Change Detection using Augustus

For information regarding using Augustus with Change Detection and Health and Status Monitoring, please see change-detection.

Open Data

Open Data Group provides management consulting services, outsourced analytical services, analytic staffing, and expert witnesses broadly related to data and analytics. It has experience with customer data, supplier data, financial and trading data, and data from internal business processes.

It has staff in Chicago and San Francisco and clients throughout the U.S. Open Data Group began operations in 2002.

Overview

The above example contains plots generated in R of scoring results from Augustus. Each point on the graph represents a use of the scoring engine and a chart is an aggregation of multiple Augustus runs. A Baseline (Change Detection) model was used to score data with multiple segments.

Typical Use

Augustus is typically used to construct models and score data with models. Augustus includes a dedicated application for creating, or producing, predictive models rendered as PMML-compliant files. Scoring is accomplished by consuming PMML-compliant files describing an appropriate model. Augustus provides a dedicated application for scoring data with four classes of models, Baseline (Change Detection) Models, Tree Models, Regression Models and Naive Bayes Models. The typical model development and use cycle with Augustus is as follows:

Identify suitable data with which to construct a new model.
Provide a model schema which proscribes the requirements for the model.
Run the Augustus producer to obtain a new model.
Run the Augustus consumer on new data to effect scoring.

Separate consumer and producer applications are supplied for Baseline (Change Detection) models, Tree models, Regression models and for Naive Bayes models. The producer and consumer applications require configuration with XML-formatted files. The specification of the configuration files and model schema are detailed below. The consumers provide for some configurability of the output but users will often provide additional post-processing to render the output according to their needs. A variety of mechanisms exist for transmitting data but user’s may need to provide their own preprocessing to accommodate their particular data source.

In addition to the producer and consumer applications, Augustus is conceptually structured and provided with libraries which are relevant to the development and use of Predictive Models.

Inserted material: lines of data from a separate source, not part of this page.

/-- Registers of SPP. -/
def regsSPP : List RegDesc :=
  [
    ⟨0x0, 1, [⟨63, 0, .ro, 0x0⟩]⟩,
    ⟨0x8, 1, [⟨15, 0, .rwl, 0x88b5⟩]⟩,
    ⟨0x10, 1, [⟨41, 32, .rw, 0xa⟩, ⟨31, 16, .rw, 0x3e8⟩, ⟨15, 13, .rw, 0x7⟩, ⟨12, 12, .rw, 0x0⟩, ⟨11, 0, .rw, 0x0⟩]⟩,
    ⟨0x18, 1, [⟨47, 0, .rw, 0x180c2000003⟩]⟩,
    ⟨0x20, 1, [⟨47, 0, .rwl, 0x20000000000⟩]⟩,
    ⟨0x28, 1, [⟨63, 32, .w1c, 0x0⟩, ⟨31, 0, .w1c, 0x0⟩]⟩,
    ⟨0x30, 1, [⟨63, 32, .w1c, 0x0⟩, ⟨31, 0, .w1c, 0x0⟩]⟩]

/-- Registers of MACSPP. -/
def regsMACSPP : List RegDesc :=
  [
    ⟨0x300, 1, [⟨41, 32, .rw, 0xa⟩, ⟨12, 8, .rwl, 0x0⟩, ⟨4, 4, .rw, 0x0⟩, ⟨3, 3, .wo, 0x0⟩, ⟨2, 2, .rw, 0x0⟩, ⟨1, 1, .rwl, 0x1⟩, ⟨0, 0, .rw, 0x1⟩]⟩,
    ⟨0x308, 1, [⟨63, 0, .rw, 0x70a0d10⟩]⟩,
    ⟨0x310, 1, [⟨41, 32, .ro, 0x0⟩, ⟨31, 31, .ro, 0x0⟩, ⟨30, 30, .ro, 0x0⟩, ⟨29, 29, .ro, 0x0⟩, ⟨28, 28, .ro, 0x0⟩, ⟨27, 27, .ro, 0x0⟩, ⟨20, 16, .ro, 0x0⟩, ⟨9, 8, .ro, 0x0⟩, ⟨3, 0, .ro, 0x0⟩]⟩,
    ⟨0x318, 1, [⟨63, 0, .ro, 0x0⟩]⟩,
    ⟨0x320, 1, [⟨31, 0, .ro, 0xffffffff⟩]⟩,
    ⟨0x340, 1, [⟨63, 0, .ro, 0x0⟩]⟩,
    ⟨0x348, 1, [⟨63, 0, .ro, 0x0⟩]⟩,
    ⟨0x350, 1, [⟨63, 0, .ro, 0x0⟩]⟩,
    ⟨0x358, 1, [⟨63, 0, .ro, 0x0⟩]⟩,
    ⟨0x360, 1, [⟨63, 0, .ro, 0x0⟩]⟩,
    ⟨0x368, 1, [⟨63, 0, .ro, 0x0⟩]⟩,
    ⟨0x370, 1, [⟨63, 0, .ro, 0x0⟩]⟩,
    ⟨0x378, 1, [⟨63, 0, .ro, 0x0⟩]⟩,
    ⟨0x380, 1, [⟨63, 0, .ro, 0x0⟩]⟩,
    ⟨0x388, 1, [⟨63, 0, .ro, 0x0⟩]⟩,
    ⟨0x390, 1, [⟨63, 0, .ro, 0x0⟩]⟩]

/-- Registers of BIT. -/
def regsBIT : List RegDesc :=
  [
    ⟨0x0, 1, [⟨47, 32, .wo, 0x0⟩, ⟨3, 0, .wo, 0x0⟩]⟩,
    ⟨0x8, 1, [⟨45, 6, .rw, 0x0⟩]⟩,
    ⟨0x10, 1, [⟨26, 0, .rw, 0x0⟩]⟩,
    ⟨0x18, 1, [⟨63, 32, .ro, 0x0⟩, ⟨23, 16, .ro, 0x0⟩, ⟨8, 8, .ro, 0x0⟩, ⟨3, 0, .ro, 0x0⟩]⟩,
    ⟨0x20, 1, [⟨3, 3, .w1c, 0x0⟩, ⟨2, 2, .w1c, 0x0⟩, ⟨1, 1, .w1c, 0x0⟩, ⟨0, 0, .w1c, 0x0⟩]⟩,
    ⟨0x28, 1, [⟨63, 32, .ro, 0x0⟩, ⟨7, 0, .ro, 0x0⟩]⟩,
    ⟨0x30, 1, [⟨63, 32, .ro, 0x0⟩, ⟨31, 0, .ro, 0x0⟩]⟩,
    ⟨0x38, 6, [⟨63, 0, .ro, 0x0⟩]⟩,
    ⟨0x100, 32, [⟨63, 32, .ro, 0x0⟩, ⟨31, 0, .ro, 0x0⟩]⟩,
    ⟨0x400, 1, [⟨47, 32, .rwx, 0x0⟩, ⟨0, 0, .rwx, 0x0⟩]⟩]

/-- Registers of CAS. -/
def regsCAS : List RegDesc :=
  [
    ⟨0x0, 1, [⟨9, 4, .ro, 0x0⟩, ⟨3, 0, .ro, 0x0⟩]⟩,
    ⟨0x8, 1, [⟨15, 0, .rw, 0x400⟩]⟩,
    ⟨0x10, 1, [⟨3, 0, .wo, 0x0⟩]⟩,
    ⟨0x100, 1, [⟨63, 0, .ro, 0x0⟩]⟩,
    ⟨0x108, 1, [⟨63, 0, .ro, 0x0⟩]⟩,
    ⟨0x110, 1, [⟨63, 0, .ro, 0x0⟩]⟩,
    ⟨0x118, 1, [⟨63, 0, .ro, 0x0⟩]⟩,
    ⟨0x120, 1, [⟨63, 0, .ro, 0x0⟩]⟩,
    ⟨0x128, 1, [⟨63, 0, .ro, 0x0⟩]⟩,
    ⟨0x130, 1, [⟨63, 0, .ro, 0x0⟩]⟩,
    ⟨0x138, 1, [⟨63, 0, .ro, 0x0⟩]⟩,
    ⟨0x140, 1, [⟨63, 0, .ro, 0x0⟩]⟩,
    ⟨0x148, 1, [⟨63, 0, .ro, 0x0⟩]⟩,
    ⟨0x150, 1, [⟨63, 0, .ro, 0x0⟩]⟩,
    ⟨0x158, 1, [⟨63, 0, .ro, 0x0⟩]⟩,
    ⟨0x160, 1, [⟨63, 0, .ro, 0x0⟩]⟩,
    ⟨0x168, 1, [⟨63, 0, .ro, 0x0⟩]⟩,
    ⟨0x170, 1, [⟨63, 0, .ro, 0x0⟩]⟩,
    ⟨0x178, 1, [⟨63, 0, .ro, 0x0⟩]⟩,
    ⟨0x180, 1, [⟨63, 0, .ro, 0x0⟩]⟩]

/-- Registers of SPL. -/
def regsSPL : List RegDesc :=
  [
    ⟨0x0, 1, [⟨34, 21, .rwl, 0x0⟩]⟩,
    ⟨0x8, 1, [⟨34, 21, .rwl, 0x0⟩]⟩,
    ⟨0x10, 1, [⟨63, 48, .rw, 0x4000⟩, ⟨31, 16, .rw, 0x80⟩, ⟨15, 0, .rw, 0x20⟩]⟩,
    ⟨0x18, 1, [⟨31, 16, .rw, 0x800⟩, ⟨15, 0, .rw, 0x200⟩]⟩,
    ⟨0x20, 1, [⟨48, 32, .ro, 0x18000⟩, ⟨31, 0, .ro, 0x0⟩]⟩,
    ⟨0x100, 1, [⟨63, 0, .ro, 0x0⟩]⟩,
    ⟨0x108, 1, [⟨63, 0, .ro, 0x0⟩]⟩,
    ⟨0x110, 1, [⟨63, 0, .ro, 0x0⟩]⟩,
    ⟨0x118, 1, [⟨63, 0, .ro, 0x0⟩]⟩,
    ⟨0x120, 1, [⟨63, 0, .ro, 0x0⟩]⟩]

/-- Registers of BW. -/
def regsBW : List RegDesc :=
  [
    ⟨0x380, 1, [⟨63, 48, .rw, 0x0⟩, ⟨45, 5, .rw, 0x0⟩]⟩,
    ⟨0x388, 1, [⟨63, 48, .rw, 0x0⟩, ⟨45, 5, .rw, 0x0⟩]⟩,
    ⟨0x390, 1, [⟨63, 48, .rw, 0x0⟩, ⟨47, 32, .ro, 0x0⟩, ⟨31, 16, .rw, 0x0⟩, ⟨15, 0, .ro, 0x0⟩]⟩,
    ⟨0x398, 1, [⟨18, 16, .rw, 0x0⟩, ⟨0, 0, .rw, 0x0⟩]⟩,
    ⟨0x3b0, 1, [⟨63, 63, .ro, 0x0⟩, ⟨62, 62, .ro, 0x0⟩, ⟨61, 60, .ro, 0x0⟩, ⟨59, 56, .ro, 0x0⟩, ⟨49, 32, .ro, 0x0⟩, ⟨31, 0, .ro, 0x0⟩]⟩,
    ⟨0x0, 1, [⟨47, 32, .rw, 0x0⟩, ⟨7, 0, .rw, 0x1⟩]⟩,
    ⟨0x8, 1, [⟨31, 0, .rw, 0x0⟩]⟩,
    ⟨0x10, 1, [⟨63, 48, .ro, 0x0⟩, ⟨31, 0, .ro, 0x0⟩]⟩,
    ⟨0x3a0, 1, [⟨63, 0, .ro, 0x0⟩]⟩,
    ⟨0x3a8, 1, [⟨63, 0, .ro, 0x0⟩]⟩,
    ⟨0x3b8, 1, [⟨63, 0, .ro, 0x0⟩]⟩]

/-- Registers of SA. -/
def regsSA : List RegDesc :=
  [
    ⟨0x0, 1, [⟨63, 48, .wo, 0x0⟩, ⟨45, 6, .wo, 0x0⟩]⟩,
    ⟨0x8, 1, [⟨34, 28, .rwl, 0x0⟩, ⟨0, 0, .rwl, 0x0⟩]⟩,
    ⟨0x10, 1, [⟨12, 0, .rw, 0x100⟩]⟩,
    ⟨0x18, 1, [⟨63, 32, .rw, 0xc0000000⟩, ⟨31, 0, .rw, 0xc0000000⟩]⟩,
    ⟨0x20, 1, [⟨50, 32, .ro, 0x0⟩, ⟨20, 0, .ro, 0x0⟩]⟩,
    ⟨0x28, 1, [⟨6, 0, .ro, 0x0⟩]⟩]

/-- Registers of JET. -/
def regsJET : List RegDesc :=
  [
    ⟨0x0, 1, [⟨11, 8, .ro, 0xf⟩, ⟨3, 0, .ro, 0x0⟩]⟩,
    ⟨0x8, 1, [⟨3, 0, .wo, 0x0⟩]⟩,
    ⟨0x10, 1, [⟨3, 3, .w1c, 0x0⟩, ⟨2, 2, .w1c, 0x0⟩, ⟨1, 1, .w1c, 0x0⟩, ⟨0, 0, .w1c, 0x0⟩]⟩,
    ⟨0x400, 1, [⟨0, 0, .rwx, 0x0⟩]⟩,
    ⟨0x100, 1, [⟨63, 0, .ro, 0x0⟩]⟩,
    ⟨0x108, 1, [⟨63, 0, .ro, 0x0⟩]⟩,
    ⟨0x110, 1, [⟨63, 0, .ro, 0x0⟩]⟩,
    ⟨0x118, 1, [⟨63, 0, .ro, 0x0⟩]⟩,
    ⟨0x120, 1, [⟨63, 0, .ro, 0x0⟩]⟩]

/-- Registers of JET0. -/
def regsJET0 : List RegDesc :=
  [
    ⟨0x18, 1, [⟨15, 0, .rw, 0x64⟩]⟩]

/-- Registers of PW. -/
def regsPW : List RegDesc :=
  [
    ⟨0x0, 8, [⟨63, 32, .rw, 0x0⟩, ⟨31, 16, .rw, 0x10⟩, ⟨15, 8, .rw, 0x1⟩, ⟨0, 0, .rw, 0x0⟩]⟩,
    ⟨0x40, 1, [⟨63, 32, .rw, 0x0⟩, ⟨31, 16, .rw, 0x10⟩]⟩,
    ⟨0x80, 8, [⟨59, 40, .rw, 0x40⟩, ⟨39, 20, .rw, 0x100⟩, ⟨19, 0, .rw, 0x80⟩]⟩,
    ⟨0xc0, 1, [⟨2, 0, .rw, 0x0⟩]⟩,
    ⟨0x100, 8, [⟨63, 63, .ro, 0x0⟩, ⟨39, 0, .ro, 0x0⟩]⟩,
    ⟨0x140, 8, [⟨63, 63, .ro, 0x0⟩, ⟨39, 0, .ro, 0x0⟩]⟩,
    ⟨0x400, 1, [⟨23, 0, .rwx, 0xfac688⟩]⟩,
    ⟨0x408, 1, [⟨15, 0, .rwx, 0x100⟩]⟩,
    ⟨0x180, 1, [⟨63, 0, .ro, 0x0⟩]⟩,
    ⟨0x188, 1, [⟨63, 0, .ro, 0x0⟩]⟩,
    ⟨0x190, 1, [⟨63, 0, .ro, 0x0⟩]⟩]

Broadly speaking, these consist of components that address the use of PMML and components that are specific to Augustus.

Post Processing

Augustus can accommodate a post-processing step. While not necessary, it is often useful to

Re-normalize the scoring results or performing an additional transformation.
Supplements the results with global meta-data such as timestamps.
Formatting of the results.
Select certain interesting values from the results.
Restructure the data for use with other applications.

Revolution R, PMML and ADAPA: Webinar April 13 (revolutionanalytics.com)
Predicting R models with PMML: Revolution R Enterprise and ADAPA (revolutionanalytics.com)
In case you missed it: March Roundup (revolutionanalytics.com)

Call for Analytics Speakers

Good news for analytics speakers and listeners. Predictive Analytics Conference is accepting nominations.

http://www.predictiveanalyticsworld.com/submit.php

Rockmelt: A chromium based browser with a social layer

I kind of liked the latest browser on the block: Rockmelt.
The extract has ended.